= Common law copyright =

Postulated right

Common law copyright is the legal doctrine that grants copyright protection based on common law of various jurisdictions, rather than through protection of statutory law.

In part, it is based on the contention that copyright is a natural right, so creators are entitled to the same protections anyone would have in regard to tangible and real property.

The "natural right" aspect of the doctrine was addressed by the courts in the United Kingdom (Donaldson v. Beckett, 1774) and the United States (Wheaton v. Peters, 1834). In both countries, the courts found that copyright is a limited right under statutes and subject to the conditions and terms the legislature sees fit to impose. The decision in the UK did not, however, directly rule on whether copyright was a common-law right.

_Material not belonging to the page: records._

-- ==== Sys2Proof/Word.lean ====
section
/-! DEFINITION. The machine's words: 32-bit registers and addresses, 16-bit halfwords of code, 8-bit bytes
(00_scope.md R6, R9). -/

namespace Sys2Proof

/-- A register, an address or a memory word (00_scope.md R6: XLEN is 32). -/
abbrev Word := BitVec 32

/-- One halfword of code or data (20_memory.md R105). -/
abbrev Half := BitVec 16

/-- One byte, the addressable unit (20_memory.md R100). -/
abbrev Byte := BitVec 8

/-- A low register number, R0 to R7 (30_encoding.md R142). -/
abbrev LowReg := BitVec 3

/-- A register number 0 to 15; 13 names SP, 14 LR, 15 PC (30_encoding.md R145). -/
abbrev Reg := BitVec 4

/-- A register list of LDM, STM, PUSH, POP: bit i set means Ri is listed (30_encoding.md R142). -/
abbrev RegList := BitVec 8

end Sys2Proof
end

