-- ==== Sys2Proof/Syntax.lean ====
section
/-! DEFINITION. The instructions: one constructor per row of spec/opcode_table.json, in the table's order. The fields
are the encoding's fields (30_encoding.md R142). Should-be bits, written (0) and (1) in the formats, are a field `sb`
of the instructions that have them, most significant bit first, so that decoding loses no bit
(notes/assumptions/21.md). -/

namespace Sys2Proof

/-- The fourteen conditions of B<cond> (40_instruction_conventions.md R191). -/
inductive Cond where
  | eq | ne | cs | cc | mi | pl | vs | vc | hi | ls | ge | lt | gt | le
  deriving DecidableEq, Repr

/-- The instructions of the Cortex-M0 (40_instruction_conventions.md R180). -/
inductive Instr where
  /-- LSLS Rd, Rm, #imm5; with imm5 = 0 it is MOVS Rd, Rm (42 R291, 43 R311) -/
  | lslsImm (rd rm : LowReg) (imm5 : BitVec 5)
  /-- LSRS Rd, Rm, #imm (42 R293) -/
  | lsrsImm (rd rm : LowReg) (imm5 : BitVec 5)
  /-- ASRS Rd, Rm, #imm (42 R289) -/
  | asrsImm (rd rm : LowReg) (imm5 : BitVec 5)
  /-- ADDS Rd, Rn, Rm (42 R263) -/
  | addsReg (rd rn rm : LowReg)
  /-- SUBS Rd, Rn, Rm (42 R274) -/
  | subsReg (rd rn rm : LowReg)
  /-- ADDS Rd, Rn, #imm3 (42 R261) -/
  | addsImm3 (rd rn : LowReg) (imm3 : BitVec 3)
  /-- SUBS Rd, Rn, #imm3 (42 R272) -/
  | subsImm3 (rd rn : LowReg) (imm3 : BitVec 3)
  /-- MOVS Rd, #imm8 (43 R312) -/
  | movsImm (rd : LowReg) (imm8 : BitVec 8)
  /-- CMP Rn, #imm8 (42 R304) -/
  | cmpImm (rn : LowReg) (imm8 : BitVec 8)
  /-- ADDS Rdn, #imm8 (42 R262) -/
  | addsImm8 (rdn : LowReg) (imm8 : BitVec 8)
  /-- SUBS Rdn, #imm8 (42 R273) -/
  | subsImm8 (rdn : LowReg) (imm8 : BitVec 8)
  /-- ANDS Rdn, Rm (42 R280) -/
  | ands (rdn rm : LowReg)
  /-- EORS Rdn, Rm (42 R282) -/
  | eors (rdn rm : LowReg)
  /-- LSLS Rdn, Rs (42 R292) -/
  | lslsReg (rdn rs : LowReg)
  /-- LSRS Rdn, Rs (42 R294) -/
  | lsrsReg (rdn rs : LowReg)
  /-- ASRS Rdn, Rs (42 R290) -/
  | asrsReg (rdn rs : LowReg)
  /-- ADCS Rdn, Rm (42 R260) -/
  | adcs (rdn rm : LowReg)
  /-- SBCS Rdn, Rm (42 R271) -/
  | sbcs (rdn rm : LowReg)
  /-- RORS Rdn, Rs (42 R295) -/
  | rorsReg (rdn rs : LowReg)
  /-- TST Rn, Rm (43 R340) -/
  | tst (rn rm : LowReg)
  /-- RSBS Rd, Rn, #0 (42 R270) -/
  | rsbs (rd rn : LowReg)
  /-- CMP Rn, Rm, both low (42 R306) -/
  | cmpReg (rn rm : LowReg)
  /-- CMN Rn, Rm (42 R305) -/
  | cmn (rn rm : LowReg)
  /-- ORRS Rdn, Rm (42 R281) -/
  | orrs (rdn rm : LowReg)
  /-- MULS Rdm, Rn, Rdm (43 R320) -/
  | muls (rdm rn : LowReg)
  /-- BICS Rdn, Rm (42 R283) -/
  | bics (rdn rm : LowReg)
  /-- MVNS Rd, Rm (43 R313) -/
  | mvns (rd rm : LowReg)
  /-- ADD Rdn, Rm on any registers (42 R264) -/
  | addHigh (rdn rm : Reg)
  /-- CMP Rn, Rm, at least one high (42 R307) -/
  | cmpHigh (rn rm : Reg)
  /-- MOV Rd, Rm on any registers (43 R310) -/
  | movHigh (rd rm : Reg)
  /-- BX Rm; sb is bits [2:0], should be 000 (44 R354) -/
  | bx (rm : Reg) (sb : BitVec 3)
  /-- BLX Rm; sb is bits [2:0], should be 000 (44 R355) -/
  | blx (rm : Reg) (sb : BitVec 3)
  /-- LDR Rt, label (41 R236) -/
  | ldrLit (rt : LowReg) (imm8 : BitVec 8)
  /-- STR Rt, [Rn, Rm] (41 R228) -/
  | strReg (rt rn rm : LowReg)
  /-- STRH Rt, [Rn, Rm] (41 R229) -/
  | strhReg (rt rn rm : LowReg)
  /-- STRB Rt, [Rn, Rm] (41 R230) -/
  | strbReg (rt rn rm : LowReg)
  /-- LDRSB Rt, [Rn, Rm] (41 R231) -/
  | ldrsbReg (rt rn rm : LowReg)
  /-- LDR Rt, [Rn, Rm] (41 R232) -/
  | ldrReg (rt rn rm : LowReg)
  /-- LDRH Rt, [Rn, Rm] (41 R233) -/
  | ldrhReg (rt rn rm : LowReg)
  /-- LDRB Rt, [Rn, Rm] (41 R234) -/
  | ldrbReg (rt rn rm : LowReg)
  /-- LDRSH Rt, [Rn, Rm] (41 R235) -/
  | ldrshReg (rt rn rm : LowReg)
  /-- STR Rt, [Rn, #imm5*4] (41 R222) -/
  | strImm (rt rn : LowReg) (imm5 : BitVec 5)
  /-- LDR Rt, [Rn, #imm5*4] (41 R221) -/
  | ldrImm (rt rn : LowReg) (imm5 : BitVec 5)
  /-- STRB Rt, [Rn, #imm5] (41 R224) -/
  | strbImm (rt rn : LowReg) (imm5 : BitVec 5)
  /-- LDRB Rt, [Rn, #imm5] (41 R223) -/
  | ldrbImm (rt rn : LowReg) (imm5 : BitVec 5)
  /-- STRH Rt, [Rn, #imm5*2] (41 R226) -/
  | strhImm (rt rn : LowReg) (imm5 : BitVec 5)
  /-- LDRH Rt, [Rn, #imm5*2] (41 R225) -/
  | ldrhImm (rt rn : LowReg) (imm5 : BitVec 5)
  /-- STR Rt, [SP, #imm8*4] (41 R237) -/
  | strSp (rt : LowReg) (imm8 : BitVec 8)
  /-- LDR Rt, [SP, #imm8*4] (41 R227) -/
  | ldrSp (rt : LowReg) (imm8 : BitVec 8)
  /-- ADR Rd, label (41 R220) -/
  | adr (rd : LowReg) (imm8 : BitVec 8)
  /-- ADD Rd, SP, #imm8*4 (42 R265) -/
  | addSpRd (rd : LowReg) (imm8 : BitVec 8)
  /-- ADD SP, SP, #imm7*4 (42 R266) -/
  | addSpImm (imm7 : BitVec 7)
  /-- SUB SP, SP, #imm7*4 (42 R275) -/
  | subSpImm (imm7 : BitVec 7)
  /-- SXTH Rd, Rm (43 R331) -/
  | sxth (rd rm : LowReg)
  /-- SXTB Rd, Rm (43 R330) -/
  | sxtb (rd rm : LowReg)
  /-- UXTH Rd, Rm (43 R333) -/
  | uxth (rd rm : LowReg)
  /-- UXTB Rd, Rm (43 R332) -/
  | uxtb (rd rm : LowReg)
  /-- PUSH reglist; m is bit 8, LR in the list (41 R250) -/
  | push (m : Bool) (list : RegList)
  /-- CPSIE i; sb is bits [3:0], should be 0010 (45 R375) -/
  | cpsie (sb : BitVec 4)
  /-- CPSID i; sb is bits [3:0], should be 0010 (45 R371) -/
  | cpsid (sb : BitVec 4)
  /-- REV Rd, Rm (43 R325) -/
  | rev (rd rm : LowReg)
  /-- REV16 Rd, Rm (43 R326) -/
  | rev16 (rd rm : LowReg)
  /-- REVSH Rd, Rm (43 R327) -/
  | revsh (rd rm : LowReg)
  /-- POP reglist; p is bit 8, PC in the list (41 R251) -/
  | pop (p : Bool) (list : RegList)
  /-- BKPT #imm8 (45 R370) -/
  | bkpt (imm8 : BitVec 8)
  /-- NOP (45 R381) -/
  | nop
  /-- YIELD (45 R386) -/
  | yieldHint
  /-- WFE (45 R384) -/
  | wfe
  /-- WFI (45 R385) -/
  | wfi
  /-- SEV (45 R382) -/
  | sev
  /-- An unallocated hint; opA is 5 to 15 (30 R162) -/
  | reservedHint (opA : BitVec 4)
  /-- STM Rn!, reglist (41 R241) -/
  | stm (rn : LowReg) (list : RegList)
  /-- LDM Rn{!}, reglist (41 R240) -/
  | ldm (rn : LowReg) (list : RegList)
  /-- B<cond> label (44 R351) -/
  | bCond (cond : Cond) (imm8 : BitVec 8)
  /-- UDF #imm8, permanently undefined (30 R160) -/
  | udf (imm8 : BitVec 8)
  /-- SVC #imm8 (45 R383) -/
  | svc (imm8 : BitVec 8)
  /-- B label (44 R350) -/
  | b (imm11 : BitVec 11)
  /-- BL label; off is S:I1:I2:imm10:imm11, the offset in halfwords (44 R352, 30 R146) -/
  | bl (off : BitVec 24)
  /-- MSR spec_reg, Rn; sb is bit 4 of the first halfword, then bits 13 and 11 to 8 of the second,
  should be 0 0 1000 (45 R380) -/
  | msr (rn : Reg) (sysm : BitVec 8) (sb : BitVec 6)
  /-- MRS Rd, spec_reg; sb is bit 4 and bits 3 to 0 of the first halfword, then bit 13 of the second,
  should be 0 1111 0 (45 R379) -/
  | mrs (rd : Reg) (sysm : BitVec 8) (sb : BitVec 6)
  /-- DSB; sb is bits 3 to 0 of the first halfword, then bits 13 and 11 to 8 of the second,
  should be 1111 0 1111 (45 R373) -/
  | dsb (option : BitVec 4) (sb : BitVec 9)
  /-- DMB; sb as for DSB (45 R372) -/
  | dmb (option : BitVec 4) (sb : BitVec 9)
  /-- ISB; sb as for DSB (45 R374) -/
  | isb (option : BitVec 4) (sb : BitVec 9)
  /-- UDF.W #imm16, permanently undefined (30 R160) -/
  | udfW (imm16 : BitVec 16)
  deriving DecidableEq, Repr

end Sys2Proof
end

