-- ==== Sys2Proof/Machine/Extend.lean ====
section
/-! DEFINITION. The meanings of the byte reversals and the extensions (43_move_mul_rev_extend_test.md sections 3
and 4). None changes a flag. -/

namespace Sys2Proof.Machine

/-- Byte k of a word, byte 0 the least significant. -/
def byteAt (v : Word) (k : Nat) : Byte := v.extractLsb' (8 * k) 8

/-- REV Rd, Rm (43 R325). -/
def execRev (rd rm : LowReg) (s : State) : Result :=
  let v := s.lo rm
  .next (s.putLo rd (byteAt v 0 ++ byteAt v 1 ++ byteAt v 2 ++ byteAt v 3))

/-- REV16 Rd, Rm (43 R326). -/
def execRev16 (rd rm : LowReg) (s : State) : Result :=
  let v := s.lo rm
  .next (s.putLo rd (byteAt v 2 ++ byteAt v 3 ++ byteAt v 0 ++ byteAt v 1))

/-- REVSH Rd, Rm (43 R327). -/
def execRevsh (rd rm : LowReg) (s : State) : Result :=
  let v := s.lo rm
  .next (s.putLo rd ((byteAt v 0 ++ byteAt v 1).signExtend 32))

/-- SXTB Rd, Rm (43 R330). -/
def execSxtb (rd rm : LowReg) (s : State) : Result := .next (s.putLo rd (sextByte (s.lo rm)))

/-- SXTH Rd, Rm (43 R331). -/
def execSxth (rd rm : LowReg) (s : State) : Result := .next (s.putLo rd (sextHalf (s.lo rm)))

/-- UXTB Rd, Rm (43 R332). -/
def execUxtb (rd rm : LowReg) (s : State) : Result := .next (s.putLo rd (zextByte (s.lo rm)))

/-- UXTH Rd, Rm (43 R333). -/
def execUxth (rd rm : LowReg) (s : State) : Result := .next (s.putLo rd (zextHalf (s.lo rm)))

end Sys2Proof.Machine
end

In the United States, common law copyright also refers to state-level copyrights. These are ordinarily preempted by federal copyright law, but for some categories of works, common law (state) copyright may be available. For instance, in the New York State 2005 case, Capitol Records v. Naxos of America, the court held that pre-1972 sound recordings, which do not receive federal copyrights, may nevertheless receive state common law copyrights, a ruling that was clarified and limited with 2016's Flo & Eddie v. Sirius XM Radio.

== Battle of the booksellers (UK) ==
Until the enactment of the Statute of Anne publishers could pass on their royal grants of copyright to their heirs in perpetuity. The Battle of the Booksellers took place between the 1740s to 1770s through the United Kingdom. The dispute was over common law.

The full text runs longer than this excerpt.